Start of Block

section
/-! SUPPORT. Reset: the state after it (70 R320, R321) and what the request sets, whatever the draws (R320 to R323). -/

namespace Sys2Proof.Machine

/-- Source `n` of the reset state (10_state R41). -/
theorem source_reset {n : Nat} (h : n < Config.vectors.numIrq) :
    State.reset.source n = IrqSource.reset Config.vectors n := by
  have h240 : n < 240 := Nat.lt_of_lt_of_le h (by decide)
  have hslot := getD_tabulate
    (fun s => if s < Config.vectors.numIrq then IrqSource.reset Config.vectors s else IrqSource.absent)
    IrqSource.absent h240
  exact hslot.trans (if_pos h)

/-- Settles O11: the parameters of the vectors are legal, every slot is the entry or the source of reset, and the other
bounded registers hold 0. -/
theorem resetStateIsSound : Obligations.ResetStateIsSound := by
  have hcfg : Config.vectors.wf = true := by decide +kernel
  have hentry (st : BitVec 8) (way : BitVec 2) : State.reset.entry st way = TlbEntry.reset := by
    simp [State.entry, State.reset, Tlb.reset, Vector.get_eq_getElem]
  exact
    { cfg := hcfg, mem := rfl, pd0 := BitVec.zero_and, pd1 := BitVec.zero_and
      pages := fun st way => by rw [hentry]; exact ⟨Nat.two_pow_pos _, Nat.two_pow_pos _⟩
      prio := fun n hn => by rw [source_reset hn, toNat_prio_reset hcfg]; decide
      act := BitVec.zero_and, nr := by decide, hint := .inl rfl, bank := fun _ => rfl, ecr := by decide
      mpuEcr := by decide }

/-- The status word 0 unpacks to every flag clear (70 R320). -/
theorem unpackStatus_zero (cfg : Config) : unpackStatus cfg 0 = Status.zero := by
  simp [unpackStatus, Status.zero]

/-- Region `i` after RESET is invalid (70 R320). -/
theorem State.region_doReset (s : State) {i : Nat} (h : i < s.cfg.mpuRegions) (h16 : i < 16) :
    (s.doReset.region i).valid = false := by
  have hslot : s.doReset.region i = s.resetRegion i := by
    rw [State.doReset_eq]
    exact getD_tabulate _ _ h16
  rw [hslot]
  unfold State.resetRegion
  dsimp only
  rw [if_pos h]

/-- Settles O57: RESET's one equation, and the elements of the vectors it builds. -/
theorem resetSetsWhatTheSpecNames : Obligations.ResetSetsWhatTheSpecNames := by
  intro s hcfg
  have hsource {n : Nat} (hn : n < s.cfg.numIrq) : s.clearOut.doReset.source n = IrqSource.reset s.cfg n :=
    s.clearOut.source_doReset hn (Nat.lt_of_lt_of_le hn (Config.numIrq_le hcfg).2)
  refine ⟨s.clearOut.doReset, exec_effect .reset s, ?entries, ?victims, ?mmuOff, ?regions, ?frame⟩
  case entries =>
    intro st way
    obtain ⟨a, b, he⟩ := s.clearOut.entry_doReset st way
    rw [he]
  case victims =>
    intro st
    rw [State.doReset_eq]
    simp [State.victim, State.resetTlb, Vector.get_eq_getElem]
  case mmuOff => rw [State.doReset_eq]; rfl
  case regions =>
    exact fun i hi => s.clearOut.region_doReset hi (Nat.lt_of_lt_of_le hi (Config.wf_regions hcfg))
  case frame =>
    have hsources : ∀ n < s.cfg.numIrq, (s.clearOut.doReset.source n).plat = false ∧
        (s.clearOut.doReset.source n).trig = false ∧
        (s.clearOut.doReset.source n).prio.toNat = s.cfg.numPrio - 1 ∧
        (s.clearOut.doReset.source n).en = decide (n < s.cfg.numHwIrq) := fun n hn => by
      rw [hsource hn]
      exact ⟨rfl, rfl, toNat_prio_reset hcfg n, rfl⟩
    rw [State.doReset_eq, State.agentsMove_clearOut] at hsources ⊢
    exact ⟨rfl, rfl, rfl, rfl, hsources, rfl, unpackStatus_zero _, rfl, rfl, rfl, rfl, rfl, rfl, rfl, rfl, rfl, rfl, rfl⟩

end Sys2Proof.Machine
end

section
/-! SUPPORT. The general registers through the bank selector (10_state R21 to R24), and words of memory (20_memory R72 to
R74). -/

namespace Sys2Proof.Machine

/-- The stack-pointer switch undoes itself (10_state R24). -/
theorem State.switchSp_switchSp {s : State} (hcfg : s.cfg.wf = true) : s.switchSp.switchSp = s := by
  have hcpu : s.switchSp.switchSp.cpu = s.cpu := by
    rw [State.switchSp_cpu (by simpa using hcfg), State.switchSp_cpu hcfg]
    simp [Vector.get_eq_getElem, Vector.set_set]
  exact State.eq_of_fields (by simp) hcpu (by simp) (by simp) (by simp) (by simp) (by simp) (by simp) (by simp) (by simp)
    (by simp) (by simp) (by simp)

/-- Settles O58: each clause is a law of the register file or of the switch. -/
theorem bankSelectorAndStackSwitch : Obligations.BankSelectorAndStackSwitch := by
  intro s i v hcfg
  refine ⟨s.readReg_writeReg_self i v, fun j hj rb => s.regInBank_writeReg_other v hj rb, ?otherBank, ?unbanked,
    stackSwitched_of_cpu hcfg (by simp) rfl, State.switchSp_switchSp hcfg⟩
  case otherBank =>
    intro hbanks hset
    exact State.regInBank_writeReg_otherBank (by simp [isBanked, hbanks, hset]) i v
  case unbanked =>
    intro hi
    exact State.regInBank_unbanked (not_banked hcfg (by simpa [regSp, regIlink, regBlink] using hi))

/-- A word's byte addresses, modulo `2^32` (20_memory R72). -/
theorem byteAddr_eq (a : Word) {k : Nat} (hk : k < 4) : byteAddr a k = (a.toNat + k) % 2 ^ 32 := by
  unfold byteAddr
  rw [BitVec.toNat_add, BitVec.toNat_ofNat, Nat.mod_eq_of_lt (show k < 2 ^ 32 by omega)]

/-- Settles O59: each clause is a law of memory, at the byte addresses written out. -/
theorem physicalWordWritesAreExact : Obligations.PhysicalWordWritesAreExact := by
  intro m en a x hm
  refine ⟨Memory.readWord_writeWord_self hm, fun k hk => ?bytes, fun b hb => ?others, Memory.writeWord_wf hm⟩
  case bytes =>
    rw [← byteAddr_eq a hk]
    exact Memory.read_writeWord_byte hm hk
  case others =>
    refine Memory.read_writeWord_other fun ⟨k, hk, h⟩ => hb k hk ?_
    rw [h, byteAddr_eq a hk]

end Sys2Proof.Machine
end

section
/-! SUPPORT. Exceptions there and back (60_exceptions R284, R285, R297), the arms of a translation that no engine answers
(40_router R133, 41_tlb R148), and the levels of nested entries (43_interrupts R246, R247). -/

namespace Sys2Proof.Machine

/-- Settles O41: the double fault's one equation. -/
theorem doubleFaultEscalates : Obligations.DoubleFaultEscalates := by
  intro s vector cause param faddr pc retPc hae
  have hdouble := State.raise_double (s := s.clearOut) hae vector cause param faddr pc retPc
  rw [State.agentsMove_clearOut] at hdouble
  exact (exec_effect _ s).trans (congrArg _ hdouble)

/-- A status word unpacks to the flags it was packed from, where `RB` may be set (30_encoding R106). -/
theorem unpackStatus_packStatus {cfg : Config} {st : Status} (h : cfg.numBanks ≠ 2 → st.rb = false) :
    unpackStatus cfg (packStatus st) = st := by
  have hrb : (decide (cfg.numBanks = 2) && st.rb) = st.rb := by
    by_cases hbanks : cfg.numBanks = 2
    · simp [hbanks]
    · simp [h hbanks]
  unfold unpackStatus packStatus
  simp only [BitVec.getLsbD_or, getLsbD_bitAt, Nat.reduceLT]
  simp [hrb]

/-- Two switches of the stack under the same flag restore both pointers and every register (10_state R24). -/
theorem stackSwitched_back {b : Bool} {s t u : State} (hcfg : s.cfg.wf = true) (ht : StackSwitched b s t)
    (hu : StackSwitched b t u) (hct : t.cfg = s.cfg) (hcu : u.cfg = t.cfg) (hrb : u.status.rb = s.status.rb) :
    (∀ i, u.readReg i = s.readReg i) ∧ u.cpu.userSp = s.cpu.userSp := by
  have hspT := stackSwitched_readReg_sp hcfg hct ht
  have hspU := stackSwitched_readReg_sp (hct.symm ▸ hcfg) hcu hu
  constructor
  · intro i
    by_cases hi : i = regSp
    · subst hi
      rw [hspU, ht.userSp, hspT]
      cases b <;> rfl
    · rw [← State.regInBank_selected u, hu.others i hi, ht.others i hi, hrb, State.regInBank_selected]
  · rw [hu.userSp, hspT, ht.userSp]
    cases b <;> rfl

/-- Settles O43: the entry saved the status word whole, and the second switch of the stack undoes the first. -/
theorem returnUndoesExceptionEntry : Obligations.ReturnUndoesExceptionEntry := by
  intro s t vector cause param faddr pc retPc hs hae hraise
  obtain ⟨t', ht', hentry, hswitch⟩ := raiseEntersTheException s vector cause param faddr pc retPc hs.cfg hae
  obtain rfl : t' = t := Host.Outcome.next.inj (ht'.symm.trans hraise)
  have hcfg : t'.cfg = s.cfg := by rw [hentry]
  have haeT : t'.status.ae = true := by rw [hentry]
  have hexc : t'.exc.erstatus = packStatus s.status ∧ t'.exc.erbta = s.cpu.bta ∧ t'.exc.eret = retPc := by
    rw [hentry]
    exact ⟨rfl, rfl, rfl⟩
  obtain ⟨hsaved, hbta, hret⟩ := hexc
  obtain ⟨u, hu, hreturn, hback⟩ := (returnLeavesTheException t' (hcfg.symm ▸ hs.cfg)).1 haeT
  have hstatus : u.status = s.status := by
    rw [hreturn, hsaved, hcfg]
    exact unpackStatus_packStatus hs.bank
  have hcfgU : u.cfg = t'.cfg := by rw [hreturn]
  have hswitch' : StackSwitched u.status.u s { t' with cpu.bta := t'.exc.erbta } := by
    rw [hstatus]
    exact { hswitch with rest := by rw [hbta, hswitch.rest] }
  obtain ⟨hregs, huserSp⟩ := stackSwitched_back hs.cfg hswitch' hback hcfg hcfgU (congrArg _ hstatus)
  refine ⟨u, hu, hstatus, hregs, huserSp, ?bta, ?target⟩
  case bta => rw [hback.rest, hbta]
  case target => rw [hreturn, hret]

/-- A translation is `translate` of its access kind (40_router R133). -/
theorem exec_translateInstr (kind : AccessKind) (vaddr pc : Word) (s : State) :
    exec (translateInstr kind vaddr pc) s = .next (s.translate kind vaddr pc) := by
  cases kind <;> rfl

/-- Settles O14: the two arms of the router without an engine. -/
theorem directAndFaultArmsOfTranslate : Obligations.DirectAndFaultArmsOfTranslate := by
  intro kind vaddr pc s
  rw [exec_translateInstr, kindNumber_eq_kindCode]
  constructor <;> intro hroute
  all_goals
    have hroute' : s.clearOut.routeOf vaddr = _ := hroute
    unfold State.translate
    dsimp only
    rw [hroute']
    rfl

/-- Settles O18: the one match is a hit, and a hit on a super page is refused before its permissions are looked at. -/
theorem superPageTranslationIsRefused : Obligations.SuperPageTranslationIsRefused := by
  intro kind vaddr pc s way hroute hone hsuper
  have hhit := State.tlbTranslate_hit (s := s.clearOut) hone kind pc
  rw [exec_translateInstr_useMmu hroute, hhit]
  exact congrArg _ (if_pos hsuper)

/-- Settles O53: a poll that takes a source marks its level, which is below the current priority and so below every active
level. -/
theorem nestedEntriesAreMoreUrgent : Obligations.NestedEntriesAreMoreUrgent := by
  intro s t pc hs h
  obtain rfl := exec_eq_next.1 h
  have hclear : s.clearOut.Inv := { hs with }
  have hmarked {n : Nat} {u : State} (hn : s.clearOut.select = some n)
      (hurgent : (s.clearOut.source n).prio.toNat < s.clearOut.currentPrio)
      (hu : Entered (s.clearOut.markEntry n (s.clearOut.source n).prio.toNat) u) :
      ∃ p < s.cfg.numPrio, u.irq.act = s.irq.act ||| (1#16 <<< p) ∧ ∀ q, s.irq.act.getLsbD q = true → p < q := by
    refine ⟨_, hclear.selected_prio_lt hn, ?_, fun q hq => Nat.lt_of_lt_of_le hurgent (State.currentPrio_le hq)⟩
    rw [hu.irq, State.markEntry_act]
    rfl
  obtain hidle | ⟨n, -, hn, hurgent, ⟨-, hentry⟩ | ⟨-, -, hentry⟩ | ⟨-, -, hentry⟩⟩ := s.clearOut.poll_cases pc
  · exact .inl (congrArg (·.irq.act) hidle)
  · exact .inr (hmarked hn hurgent (hentry ▸ entered_fastEntry _ n pc : Entered _ (s.clearOut.poll pc)))
  · exact .inl (congrArg (·.irq.act) hentry)
  · exact .inr (hmarked hn hurgent (hentry ▸ entered_regularEntry _ n pc : Entered _ (s.clearOut.poll pc)))

end Sys2Proof.Machine
end

section
/-! SUPPORT. The addresses of a region as numbers (42_mpu R190), and the promise that `page_granular` makes for a page
(R197, R198). -/

namespace Sys2Proof.Machine

/-- The size class of a region is at most all of memory (30_encoding R117). -/
theorem regionLog_le (r : Region) : regionLog r ≤ 32 := by
  unfold regionLog
  split <;> omega

/-- A word with its low bits cleared is the word rounded down to a multiple of the power of two. -/
theorem toNat_and_not_lowMask (x : Word) {n : Nat} (h : n ≤ 32) :
    (x &&& ~~~lowMask n).toNat = x.toNat / 2 ^ n * 2 ^ n := by
  have hshift : x &&& ~~~lowMask n = (x >>> n) <<< n := by
    refine BitVec.eq_of_getLsbD_eq fun k hk => ?_
    rw [BitVec.getLsbD_and, BitVec.getLsbD_not, getLsbD_lowMask h, BitVec.getLsbD_shiftLeft, BitVec.getLsbD_ushiftRight]
    by_cases hn : k < n
    · simp [hn]
    · rw [Nat.add_sub_of_le (Nat.le_of_not_lt hn)]
      simp [hn, hk]
  rw [hshift, BitVec.toNat_shiftLeft, BitVec.toNat_ushiftRight, Nat.shiftLeft_eq, Nat.shiftRight_eq_div_pow]
  exact Nat.mod_eq_of_lt (Nat.lt_of_le_of_lt (Nat.div_mul_le_self _ _) x.isLt)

End of Block

▶ _Exercise prompt_: Going from the line that contains "(hu : Entered" to the last line of the records, reproduce every line as written.

▶ _Answer space_:
      (hu : Entered (s.clearOut.markEntry n (s.clearOut.source n).prio.toNat) u) :
      ∃ p < s.cfg.numPrio, u.irq.act = s.irq.act ||| (1#16 <<< p) ∧ ∀ q, s.irq.act.getLsbD q = true → p < q := by
    refine ⟨_, hclear.selected_prio_lt hn, ?_, fun q hq => Nat.lt_of_lt_of_le hurgent (State.currentPrio_le hq)⟩
    rw [hu.irq, State.markEntry_act]
    rfl
  obtain hidle | ⟨n, -, hn, hurgent, ⟨-, hentry⟩ | ⟨-, -, hentry⟩ | ⟨-, -, hentry⟩⟩ := s.clearOut.poll_cases pc
  · exact .inl (congrArg (·.irq.act) hidle)
  · exact .inr (hmarked hn hurgent (hentry ▸ entered_fastEntry _ n pc : Entered _ (s.clearOut.poll pc)))
  · exact .inl (congrArg (·.irq.act) hentry)
  · exact .inr (hmarked hn hurgent (hentry ▸ entered_regularEntry _ n pc : Entered _ (s.clearOut.poll pc)))

end Sys2Proof.Machine
end

section
/-! SUPPORT. The addresses of a region as numbers (42_mpu R190), and the promise that `page_granular` makes for a page
(R197, R198). -/

namespace Sys2Proof.Machine

/-- The size class of a region is at most all of memory (30_encoding R117). -/
theorem regionLog_le (r : Region) : regionLog r ≤ 32 := by
  unfold regionLog
  split <;> omega

/-- A word with its low bits cleared is the word rounded down to a multiple of the power of two. -/
theorem toNat_and_not_lowMask (x : Word) {n : Nat} (h : n ≤ 32) :
    (x &&& ~~~lowMask n).toNat = x.toNat / 2 ^ n * 2 ^ n := by
  have hshift : x &&& ~~~lowMask n = (x >>> n) <<< n := by
    refine BitVec.eq_of_getLsbD_eq fun k hk => ?_
    rw [BitVec.getLsbD_and, BitVec.getLsbD_not, getLsbD_lowMask h, BitVec.getLsbD_shiftLeft, BitVec.getLsbD_ushiftRight]
    by_cases hn : k < n
    · simp [hn]
    · rw [Nat.add_sub_of_le (Nat.le_of_not_lt hn)]
      simp [hn, hk]
  rw [hshift, BitVec.toNat_shiftLeft, BitVec.toNat_ushiftRight, Nat.shiftLeft_eq, Nat.shiftRight_eq_div_pow]
  exact Nat.mod_eq_of_lt (Nat.lt_of_le_of_lt (Nat.div_mul_le_self _ _) x.isLt)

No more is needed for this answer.